Part two of the letter......
Towards the end of the time that I wrote the majority of my poetry, I began to shave my head. I always lit a candle for D., and I would begin a sort of ritual in which I would slowly, carefully begin to shave away all my hair. For some reason it seemed to make me feel new and clean. Sometimes I would even find some old memories I thought I had forgotten. When I was done shaving, I could blow out the candle, and go to sleep feeling totally relaxed and good about my life. The next day I would wake up with a positive outlook on life, one that I had been struggling to see for quite some time.
A few months later, I began to read about meditation and the ways to be at peace with your existence.
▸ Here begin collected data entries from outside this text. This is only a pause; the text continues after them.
theorem execCskCommit_keep {s0 s : State} (h : Keep s0 s) :
    KeepX s0 (execCskCommit s) := by
  unfold execCskCommit
  repeat' first
    | with_reducible first | assumption | apply State.commitCsk_keep | apply Keep.next
    | with_reducible (refine Keep.record ?_ rfl rfl rfl rfl rfl rfl rfl rfl rfl; first | assumption | apply State.commitCsk_keep | apply Keep.next)
    | split

theorem execCaskRingErase_keep {s0 s : State} (h : Keep s0 s) :
    KeepX s0 (execCaskRingErase s) := by
  unfold execCaskRingErase
  repeat' first
    | ((fail_if_success (conv => arg 2; fun)); extract_lets +onlyGivenNames y; clear_value (e : y = _); refine Keep.letVar (s0 := s0) e ?_ fun _ => ?_)
    | ((fail_if_success (conv => arg 2; fun)); extract_lets +onlyGivenNames y)
    | with_reducible first | assumption | apply State.setF_keep | apply State.post_keep | apply Keep.next
    | with_reducible (refine Keep.record ?_ rfl rfl rfl rfl rfl rfl rfl rfl rfl; first | assumption | apply State.setF_keep | apply State.post_keep | apply Keep.next)
    | split

theorem State.loadRdData_keep {s0 s : State} {r : _} (h : Keep s0 s) :
    Keep s0 (State.loadRdData s r) := by
  unfold State.loadRdData
  repeat' first
    | ((fail_if_success (conv => arg 2; fun)); extract_lets +onlyGivenNames y)
    | with_reducible first | assumption | apply State.setF_keep | refine Keep.foldl ?_ fun _ _ _ => ?_

theorem State.cskRdSeq_keep {s0 s : State} {q : _} (h : Keep s0 s) :
    Keep s0 (State.cskRdSeq s q) := by
  unfold State.cskRdSeq
  repeat' first
    | ((fail_if_success (conv => arg 2; fun)); extract_lets +onlyGivenNames y; clear_value (e : y = _); refine Keep.letVar (s0 := s0) e ?_ fun _ => ?_)
    | with_reducible first | assumption | apply State.setF_keep | apply State.loadRdData_keep
    | split

theorem execCskRdSeq_keep {s0 s : State} {seq : _} (h : Keep s0 s) :
    KeepX s0 (execCskRdSeq seq s) := by
  unfold execCskRdSeq
  repeat' first
    | with_reducible first | assumption | apply State.cskRdSeq_keep | apply Keep.next
    | split

theorem State.powerFlush_keep {s0 s : State} (h : Keep s0 s) :
    Keep s0 (State.powerFlush s) := by
  unfold State.powerFlush
  repeat' first
    | ((fail_if_success (conv => arg 2; fun)); extract_lets +onlyGivenNames y; clear_value (e : y = _); refine Keep.letVar (s0 := s0) e ?_ fun _ => ?_)
    | ((fail_if_success (conv => arg 2; fun)); extract_lets +onlyGivenNames y)
    | with_reducible first | assumption | apply State.hostEvent_keep | apply State.caskPut_keep | apply State.logLoss_keep | apply State.norWrite_keep | refine Keep.foldl ?_ fun _ _ _ => ?_ | refine Keep.eqF (by assumption) ?_
    | with_reducible (refine Keep.record ?_ rfl rfl rfl rfl rfl rfl rfl rfl rfl; first | assumption | apply State.hostEvent_keep | apply State.caskPut_keep | apply State.logLoss_keep | apply State.norWrite_keep | refine Keep.foldl ?_ fun _ _ _ => ?_ | refine Keep.eqF (by assumption) ?_)
    | with_reducible (refine Keep.record ?_ rfl rfl rfl rfl rfl rfl rfl rfl (Cask.setBuf_perm _ _ _); first | assumption | apply State.hostEvent_keep | apply State.caskPut_keep | apply State.logLoss_keep | apply State.norWrite_keep | refine Keep.foldl ?_ fun _ _ _ => ?_ | refine Keep.eqF (by assumption) ?_)
    | split

theorem State.caskTakeover_keep {s0 s : State} {k : _} (h : Keep s0 s) :
    Keep s0 (State.caskTakeover s k) := by
  unfold State.caskTakeover
  repeat' first
    | ((fail_if_success (conv => arg 2; fun)); extract_lets +onlyGivenNames y; clear_value (e : y = _); refine Keep.letVar (s0 := s0) e ?_ fun _ => ?_)
    | ((fail_if_success (conv => arg 2; fun)); extract_lets +onlyGivenNames y)
    | with_reducible first | assumption | apply State.setF_keep | refine Keep.ofF (State.caskPut_keep ?_) | apply State.logLoss_keep | apply State.norWrite_keep | apply State.markInNor_keep | refine Keep.foldl ?_ fun _ _ _ => ?_
    | split

theorem State.postOwed_keep {s0 s : State} (h : Keep s0 s) :
    Keep s0 (State.postOwed s) := by
  unfold State.postOwed
  repeat' first
    | ((fail_if_success (conv => arg 2; fun)); extract_lets +onlyGivenNames y; clear_value (e : y = _); refine Keep.letVar (s0 := s0) e ?_ fun _ => ?_)
    | ((fail_if_success (conv => arg 2; fun)); extract_lets +onlyGivenNames y)
    | with_reducible first | assumption | apply State.post_keep | refine Keep.foldl ?_ fun _ _ _ => ?_ | refine Keep.record ?_ rfl rfl rfl rfl rfl rfl rfl rfl rfl

/-! ### FabricOps -/

theorem State.takeTag_keep {s0 s : State} (h : Keep s0 s) :
    KeepG s0 (State.takeTag s) := by
  unfold State.takeTag
  repeat' with_reducible first | assumption | refine Keep.record ?_ rfl rfl rfl rfl rfl rfl rfl rfl rfl | apply Keep.mkG

theorem State.addReq_keep {s0 s : State} {r : _} (h : Keep s0 s) :
    Keep s0 (State.addReq s r) := by
  unfold State.addReq
  repeat' with_reducible first | assumption | refine Keep.record ?_ rfl rfl rfl rfl rfl rfl rfl rfl rfl

theorem State.dropReq_keep {s0 s : State} {tag : _} (h : Keep s0 s) :
    Keep s0 (State.dropReq s tag) := by
  unfold State.dropReq
  repeat' with_reducible first | assumption | refine Keep.record ?_ rfl rfl rfl rfl rfl rfl rfl rfl rfl

theorem State.ixfEvent_keep {s0 s : State} {bit data : _} (h : Keep s0 s) :
    Keep s0 (State.ixfEvent s bit data) := by
  unfold State.ixfEvent
  repeat' first
    | ((fail_if_success (conv => arg 2; fun)); extract_lets +onlyGivenNames y)
    | with_reducible first | assumption | apply State.postBit_keep

theorem State.ptnEvent_keep {s0 s : State} {bit : _} (h : Keep s0 s) :
    Keep s0 (State.ptnEvent s bit) := by
  unfold State.ptnEvent
  repeat' first
    | ((fail_if_success (conv => arg 2; fun)); extract_lets +onlyGivenNames y)
    | with_reducible first | assumption | apply State.postBit_keep

/-! ### MemOps -/

theorem State.srState_keep {s0 s : State} {k : _} (h : Keep s0 s) :
    Keep s0 (State.srState s k) := by
  unfold State.srState
  repeat' first
    | ((fail_if_success (conv => arg 2; fun)); extract_lets +onlyGivenNames y)
    | with_reducible first | assumption | apply State.setF_keep
    | split

theorem State.srExit_keep {s0 s : State} {chan : _} (h : Keep s0 s) :
    Keep s0 (State.srExit s chan) := by
  unfold State.srExit
  repeat' first
    | ((fail_if_success (conv => arg 2; fun)); extract_lets +onlyGivenNames y; clear_value (e : y = _); refine Keep.letVar (s0 := s0) e ?_ fun _ => ?_)
    | ((fail_if_success (conv => arg 2; fun)); extract_lets +onlyGivenNames y)
    | with_reducible first | assumption | apply State.srState_keep
    | with_reducible (refine Keep.record ?_ rfl rfl rfl rfl rfl rfl rfl rfl rfl; first | assumption | apply State.srState_keep)
    | split

theorem State.memEvent_keep {s0 s : State} {code data : _} (h : Keep s0 s) :
    Keep s0 (State.memEvent s code data) := by
  unfold State.memEvent
  repeat' with_reducible first | assumption | apply State.post_keep

theorem State.showStart_keep {s0 s : State} {k : _} (h : Keep s0 s) :
    Keep s0 (State.showStart s k) := by
  unfold State.showStart
  repeat' first
    | ((fail_if_success (conv => arg 2; fun)); extract_lets +onlyGivenNames y)
    | with_reducible first | assumption | apply State.setFlag_keep

theorem State.queueSpare_keep {s0 s : State} {k lch cause requested : _} (h : Keep s0 s) :
    Keep s0 (State.queueSpare s k lch cause requested) := by
  unfold State.queueSpare
  repeat' first
    | ((fail_if_success (conv => arg 2; fun)); extract_lets +onlyGivenNames y)
    | with_reducible first | assumption | refine Keep.record ?_ rfl rfl rfl rfl rfl rfl rfl rfl rfl

theorem State.spareTrigger_keep {s0 s : State} {k lch cause requested : _} (h : Keep s0 s) :
    Keep s0 (State.spareTrigger s k lch cause requested) := by
  unfold State.spareTrigger
  repeat' first
    | with_reducible first | assumption | apply State.queueSpare_keep
    | with_reducible (refine Keep.record ?_ rfl rfl rfl rfl rfl rfl rfl rfl rfl; first | assumption | apply State.queueSpare_keep)
    | split

theorem State.stackFail_keep {s0 s : State} {k cause : _} (h : Keep s0 s) :
    Keep s0 (State.stackFail s k cause) := by
  unfold State.stackFail
  repeat' first
    | ((fail_if_success (conv => arg 2; fun)); extract_lets +onlyGivenNames y; clear_value (e : y = _); refine Keep.letVar (s0 := s0) e ?_ fun _ => ?_)
    | ((fail_if_success (conv => arg 2; fun)); extract_lets +onlyGivenNames y)
    | with_reducible first | assumption | apply State.setF_keep | apply State.setBit_keep | apply State.memEvent_keep
    | with_reducible (refine Keep.record ?_ rfl rfl rfl rfl rfl rfl rfl rfl rfl; first | assumption | apply State.setF_keep | apply State.setBit_keep | apply State.memEvent_keep)
    | split

theorem State.ueAddr_keep {s0 s : State} {p pa poisoned : _} (h : Keep s0 s) :
    Keep s0 (State.ueAddr s p pa poisoned) := by
  unfold State.ueAddr
  repeat' first
    | ((fail_if_success (conv => arg 2; fun)); extract_lets +onlyGivenNames y; clear_value (e : y = _); refine Keep.letVar (s0 := s0) e ?_ fun _ => ?_)
    | with_reducible first | assumption | apply State.setF_keep | apply State.setFlag_keep

theorem State.correctedRead_keep {s0 s : State} {p : _} (h : Keep s0 s) :
    Keep s0 (State.correctedRead s p) := by
  unfold State.correctedRead
  repeat' first
    | ((fail_if_success (conv => arg 2; fun)); extract_lets +onlyGivenNames y; clear_value (e : y = _); refine Keep.letVar (s0 := s0) e ?_ fun _ => ?_)
    | ((fail_if_success (conv => arg 2; fun)); extract_lets +onlyGivenNames y)
    | with_reducible first | assumption | apply State.addSat_keep | apply State.spareTrigger_keep
    | split

theorem State.poisonPair_keep {s0 s : State} {key : _} (h : Keep s0 s) :
    Keep s0 (State.poisonPair s key) := by
  unfold State.poisonPair
  repeat' first
    | with_reducible first | assumption
    | with_reducible (refine Keep.record ?_ rfl rfl rfl rfl rfl rfl rfl rfl rfl; first | assumption)
    | split

theorem State.uncorrectable_keep {s0 s : State} {p pa : _} (h : Keep s0 s) :
    Keep s0 (State.uncorrectable s p pa) := by
  unfold State.uncorrectable
  repeat' first
    | ((fail_if_success (conv => arg 2; fun)); extract_lets +onlyGivenNames y; clear_value (e : y = _); refine Keep.letVar (s0 := s0) e ?_ fun _ => ?_)
    | with_reducible first | assumption | apply State.addSat_keep | apply State.memEvent_keep | apply State.spareTrigger_keep | apply State.ueAddr_keep | apply State.poisonPair_keep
Occasionally I tried to meditate, and it seemed to help me focus my thoughts on nothing, and just relax. Eventually I got to the point where I could bring myself to a level where all I had to do was to simply breathe. At last I was beginning to understand my inner peace. I then began to get curious about this religion that brought me this meditation. I started to read about Buddhism and the Buddhist belief system. It wasn't hard for me to relate to the words I was reading, and the feelings they portrayed.
Over the last couple of years, my belief in Jesus has slowly dwindled away to nothing. A couple of weeks ago I kneeled down to my knees, lit a candle for D., and offered one last and final prayer to Jesus. I asked him to forgive me if I was wrong, but I had to do what I felt was right. I had lost my faith in him, and I needed to find faith in something else. I just wasn't able to believe that he took D. away from us and I wouldn't be able to find out why. I needed some answers about why we are here and why we leave, and what we are supposed to do in the meantime. I couldn't find the answers through Christianity, but I did find relief in Buddhism.
I feel as if I have dropped a huge boulder off of my shoulders, and also from the bottom of my heart. I have confessed and acknowledged to myself that I am now a Buddhist. People may wonder how or why, but that is all irrelevant. In fact, the only change others may be able to detect is the more frequent smile on my face, and the lack of hair on my head, but to me the changes on the inside are tremendous.

3 comments:
so do you still shave your head for the same reasons?
No. Now i do it because it just looks so darn good!
We are all defined by our experiences. I feel like I'm only shaped by lots of small ones. I've always been curious what I would be like (and hopefully for the better) if I were shaped by a big life experience. Great blog and journey!! Keep posting!